Subsection 11.2.2 A strategy for computing the SVD
¶Remark 11.2.2.1.
In this section, we discuss both the QR factorization and the QR algorithm. The QR factorization, discussed in Week 3, is given by \(A = QR \text{.}\) The QR algorithm, which we discussed in Week 10, instead computes the Spectral Decomposition of a Hermitian matrix. It can be modified to compute the Schur Decomposition instead, which we don't discuss in this course. It can also be modified to compute the SVD of a matrix, which we discuss in this, and subsequent, units.
The first observation that leads to a practical algorithm is that matrices for which we wish to compute the SVD are often tall and skinny, by which we mean that they have many more rows than they have columns, and it is the Reduced SVD of this matrix that is desired. The methods we will develop for computing the SVD are based on the implicitly shifted QR algorithm that was discussed in Subsection 10.3.5, which requires \(O( n^3 ) \) computation when applied to an \(n \times n \) matrix. Importantly, the leading \(n^3 \) term has a very large constant relative to, say, the cost of a QR factorization of that same matrix.
Rather than modifying the QR algorithm to work with a tall and skinny matrix, we start by computing its QR factorization, \(A = Q R \text{.}\) After this, the SVD of the smaller, \(n \times n \) sized, matrix \(R \) is computed. The following homework shows how the Reduced SVD of \(A \) can be extracted from \(Q \) and the SVD of \(R \text{.}\)
Homework 11.2.2.1.
Let \(A \in \mathbb C^{m \times n} \text{,}\) with \(m \geq n \text{,}\) and \(A = Q R\) be its QR factorization where, for simplicity, we assume that \(n \times n \) upper triangular matrix \(R \) is nonsingular. If \(R = \widehat U \widehat \Sigma \widehat V^H \) is the SVD of \(R \text{,}\) give the Reduced SVD of \(A \text{.}\)
which tells us the Reduced SVD \(A = U_L \Sigma_{TL} V_L^T\) where \(U_L = Q \widehat U \text{,}\) \(\Sigma_{TL} = \widehat \Sigma \text{,}\) and \(V_L = \widehat V \text{.}\)
While it would be nice if the upper triangular structure of \(R \) was helpful in computing its SVD, it is actually the fact that that matrix is square and small (if \(n \ll m\)) that is significant.

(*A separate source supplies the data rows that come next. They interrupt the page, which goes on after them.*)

-- ==== Sys2Proof/Machine/Step.lean ====
section
/-!
DEFINITION. One step: the command at the front of the queue is taken and run with the rest of the queue; with no command
waiting the Reel counts on by 1 ns, or a reset announced is taken (R91, R351, R610; notes/assumptions/3.md).
-/

namespace Sys2Proof.Machine

/-- With no command waiting, 1 ns passes. -/
def idle (s : State) : State := tick s

/-- One step. -/
def step (s : State) : Host.Outcome State Fault Refusal :=
  match s.pending with
  | [] => .next (idle s)
  | c :: rest => exec c { s with pending := rest }

/-- The State with the command that a word spells at the front of its queue; unchanged where it spells none. -/
def State.withFetchWord (s : State) (nbits w : Nat) : State :=
  match decodeTableWord nbits w with
  | none => s
  | some c => { s with pending := c :: s.pending }

end Sys2Proof.Machine
end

For this reason, we now assume that we are interested in finding the SVD of a square matrix \(A \text{,}\) and ignore the fact that that matrix may be triangular.

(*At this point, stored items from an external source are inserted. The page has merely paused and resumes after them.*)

-- ==== Sys2Proof/Safety.lean ====
section
/-!
DEFINITION. What every step keeps: the bounds the spec sets to the records that must never be lost track of, and the
canonical form of the registers. When an instruction of a core runs, and what it
leaves. When the steward serves a request.
-/

namespace Sys2Proof.Machine

/-- The registers stand in their canonical form: addresses rise, and no entry equals the register's reset value. -/
def RegsWf (s : State) : Prop := Tab.wf regRst s.regs = true

/-- The fault recorder holds at most 8 entries (R110). -/
def RecorderOk (s : State) : Prop := s.sys.recorder.length ≤ 8

/-- The whorl's fault log holds at most 16 entries (R398). -/
def FlogOk (s : State) : Prop := s.whl.flog.length ≤ 16

/-- What every step keeps. -/
structure Inv (s : State) : Prop where
  regs : RegsWf s
  recorder : RecorderOk s
  flog : FlogOk s

/-! ### The Distaff -/

/-- What programming pages may change of the Distaff `d`, as it stands in `e`: wear, the segment map, the units that wait. -/
def wornAs (e d : Dst) : Dst :=
  { d with
    wear := e.wear, wearMax := e.wearMax, wearSum := e.wearSum, programs := e.programs, hotPrograms := e.hotPrograms
    segs := e.segs, retired := e.retired, spareLeft := e.spareLeft, waiting := e.waiting }

/-! ### CAN -/

/-- Controller `n` takes part in the traffic of its bus: enabled, and error-active or error-passive (R559, R580). -/
def CanOn (s : State) (n : Nat) : Prop := (s.canOf n).enabled = true ∧ ((s.canOf n).st = .active ∨ (s.canOf n).st = .passive)

/-! ### An instruction of a core -/

/-- The core executes the instruction at its program counter: it runs and does not wait, the fetch is allowed, and an
extension has budget left (R213, R216, R253, R359). -/
def coreReady : Core → State → Prop
  | .steward, s => stwGoes s = true ∧ stwFetch s = none ∧ (s.stw.ext = true → s.stw.xbudget ≠ 0)
  | .whorl, s => ∃ sl, s.whl.slot = some sl ∧ slotRuns sl = true ∧
      segFault false 0 (Tab.get (fun _ => {}) sl.seg 0) sl.pc.toNat 4 .fetch = none

/-- The general registers of the core. -/
def coreG : Core → State → Tab Word
  | .steward, s => s.stw.g
  | .whorl, s => (s.whl.slot.map Slot.g).getD []

/-- The program counter of the core. -/
def corePc : Core → State → Word
  | .steward, s => s.stw.pc
  | .whorl, s => (s.whl.slot.map Slot.pc).getD 0

/-- The general registers are `g`, the program counter is `pc`, and an instruction of an extension counts against its
budget (R253); nothing else changes. -/
def coreAfter : Core → Tab Word → Word → State → State
  | .steward, g, pc, s =>
    { s with stw := { s.stw with g := g, pc := pc, xbudget := if s.stw.ext then s.stw.xbudget - 1 else s.stw.xbudget } }
  | .whorl, g, pc, s => { s with whl := { s.whl with slot := s.whl.slot.map fun sl => { sl with g := g, pc := pc } } }

/-- The same once the instruction's word has been fetched: a single-bit error of it counts in SYS_STWERR (R209). -/
def coreDid : Core → Tab Word → Word → State → State
  | .steward, g, pc, s => coreAfter .steward g pc (stwFetched s)
  | .whorl, g, pc, s => coreAfter .whorl g pc s

/-- The core takes a fault: the steward's entry, or the slot's CONTRACT (R233, R249, R385). -/
def coreFaults : Core → Flt → State → State
  | .steward, f, s => stwFault f (stwFetched s)
  | .whorl, f, s => contract f.cause s

/-- rd takes the value `v`, and the program counter advances by 4. -/
def coreSets (c : Core) (rd : GReg) (v : Word) (s : State) : State := coreDid c (gSet (coreG c s) rd.toNat v) (corePc c s + 4) s

/-! ### A request that the steward serves -/

/-- The steward has taken request `q` of `src`; it has the command's code and all its layout's bytes, an image is loaded or
the recovery responder serves the command, the mode is one of the command's, and no command tail-written before it names the
same transaction (R95, R316, R317, R319). -/
def reqReady (code need : Nat) (modes : Mode → Bool) (src : ReqSrc) (q : Req) (s : State) : Prop :=
  takenOf s src = some q ∧ reqCode q = code ∧ (imageNone s = false ∨ code ∈ recoveryCodes) ∧ need ≤ q.msg.length ∧ modes s.sys.mode = true ∧
  txnAhead s q = false

/-- The steward serves the ready request `q` of `src`; `t` is the state with that request taken off. -/
def Served (code need : Nat) (modes : Mode → Bool) (src : ReqSrc) (q : Req) (s t : State) : Prop :=
  reqReady code need modes src q s ∧ t = dropTaken q s

/-- The transaction that `q` names is `x`: OPEN, not expired. -/
def NamesOpen (s : State) (q : Req) (x : Txn) : Prop := txn? s (par q 8 2) = some x ∧ x.expired = false ∧ x.st = .opened

/-- The commands of Tables 6.7 to 6.9 that no resource makes wait: code, bytes of the request layout, modes. -/
def commandRows (data : Option (List Byte)) : List ((ReqSrc → Instr) × Nat × Nat × (Mode → Bool)) :=
  [(.idGet, 0x0101, 8, anyMode), (.kindleReport, 0x0102, 8, anyMode), (.modeGet, 0x0201, 8, anyMode), (.modeSet, 0x0202, 9, spinOrService),
   (.wakeSet, 0x0204, 24, spinOrService), (.txnOpen, 0x0301, 8, workModes), (.txnStage, 0x0302, 12, workModes),
   (fun r => .txnStageDma r data, 0x0303, 24, workModes), (.txnCommit, 0x0304, 24, spinOrService), (.txnAbort, 0x0305, 10, workModes),
   (.txnStatus, 0x0306, 12, anyMode), (.confGet, 0x0307, 18, anyMode), (.imgStatus, 0x0401, 8, anyMode), (.imgBegin, 0x0402, 12, serviceOnly),
   (.imgWrite, 0x0403, 13, serviceOnly), (fun r => .imgWriteDma r data, 0x0404, 24, serviceOnly)] ++
  [(.imgConfirm, 0x0406, 8, workModes), (.imgRefusals, 0x0407, 8, anyMode), (.portStatus, 0x0501, 10, anyMode),
   (.portCounters, 0x0502, 10, anyMode), (.bobStatus, 0x0503, 10, anyMode), (.plyGet, 0x0601, 9, anyMode), (.plyIncr, 0x0602, 24, anyMode),
   (.plyStep, 0x0603, 40, anyMode), (.reelGet, 0x0604, 8, anyMode), (.tickToPly, 0x0605, 24, anyMode), (.cascStatus, 0x0701, 8, anyMode),
   (.cascMap, 0x0702, 10, anyMode), (.pnlEvents, 0x0801, 9, anyMode), (.pnlStatus, 0x0802, 8, anyMode), (.tagStatus, 0x0901, 8, anyMode)] ++
  [(.tagAuthSet, 0x0902, 28, serviceOnly), (fun r => .readerScan r data, 0x0903, 10, spinOrService),
   (fun r => .rovHankWrite r data, 0x0A01, 32, anyMode), (.rovHankReady, 0x0A02, 12, anyMode), (.rovStart, 0x0A03, 24, spinOrService),
   (.rovStop, 0x0A04, 8, anyMode), (.rovStatus, 0x0A05, 8, anyMode), (.logRead, 0x0B01, 12, anyMode), (.wearGet, 0x0B02, 8, anyMode),
   (.gateGet, 0x0B03, 8, anyMode)]

end Sys2Proof.Machine
end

Here are some more observations, details of which will become clear in the next units:
-
In Subsection 10.3.1, we saw that an \(m \times m \) Hermitian matrix can be reduced to tridiagonal form via a sequence of Householder transformations that are applied from the left and the right to the matrix. This then greatly reduced the cost of the QR algorithm that was used to compute the Spectral Decomposition.
In the next unit, we will see that one can similarly reduce a matrix to bidiagonal form, a matrix that has only a nonzero diagonal and super diagonal. In other words, there is a similarity transformation such that
\begin{equation*} A = Q_A B Q_A^H, \end{equation*}where \(B \) is bidiagonal. Conveniently, \(B \) can also be forced to be real-valued.
The observation now is that \(B^T B \) is a real-valued tridiagonal matrix. Thus, if we explicitly form \(T = B^T B \text{,}\) then we can employ the implicitly shifted QR algorithm (or any other tridiagonal eigensolver) to compute its Spectral Decomposition and from that construct the SVD of \(B\text{,}\) the SVD of the square matrix \(A \text{,}\) and the Reduced SVD of whatever original \(m \times n \) matrix we started with.
We don't want to explicitly form \(B^T B \) because the condition number of \(B \) equals the condition number of the original problem (since they are related via unitary transformations).
In the next units, we will find that we can again employ the Implicit Q Theorem to compute the SVD of \(B \text{,}\) inspired by the implicitly shifted QR algorithm. The algorithm we develop again casts all updates to \(B\) in terms of unitary transformations, yielding a highly accurate algorithm.
Putting these observations together yields a practical methodology for computing the Reduced SVD of a matrix.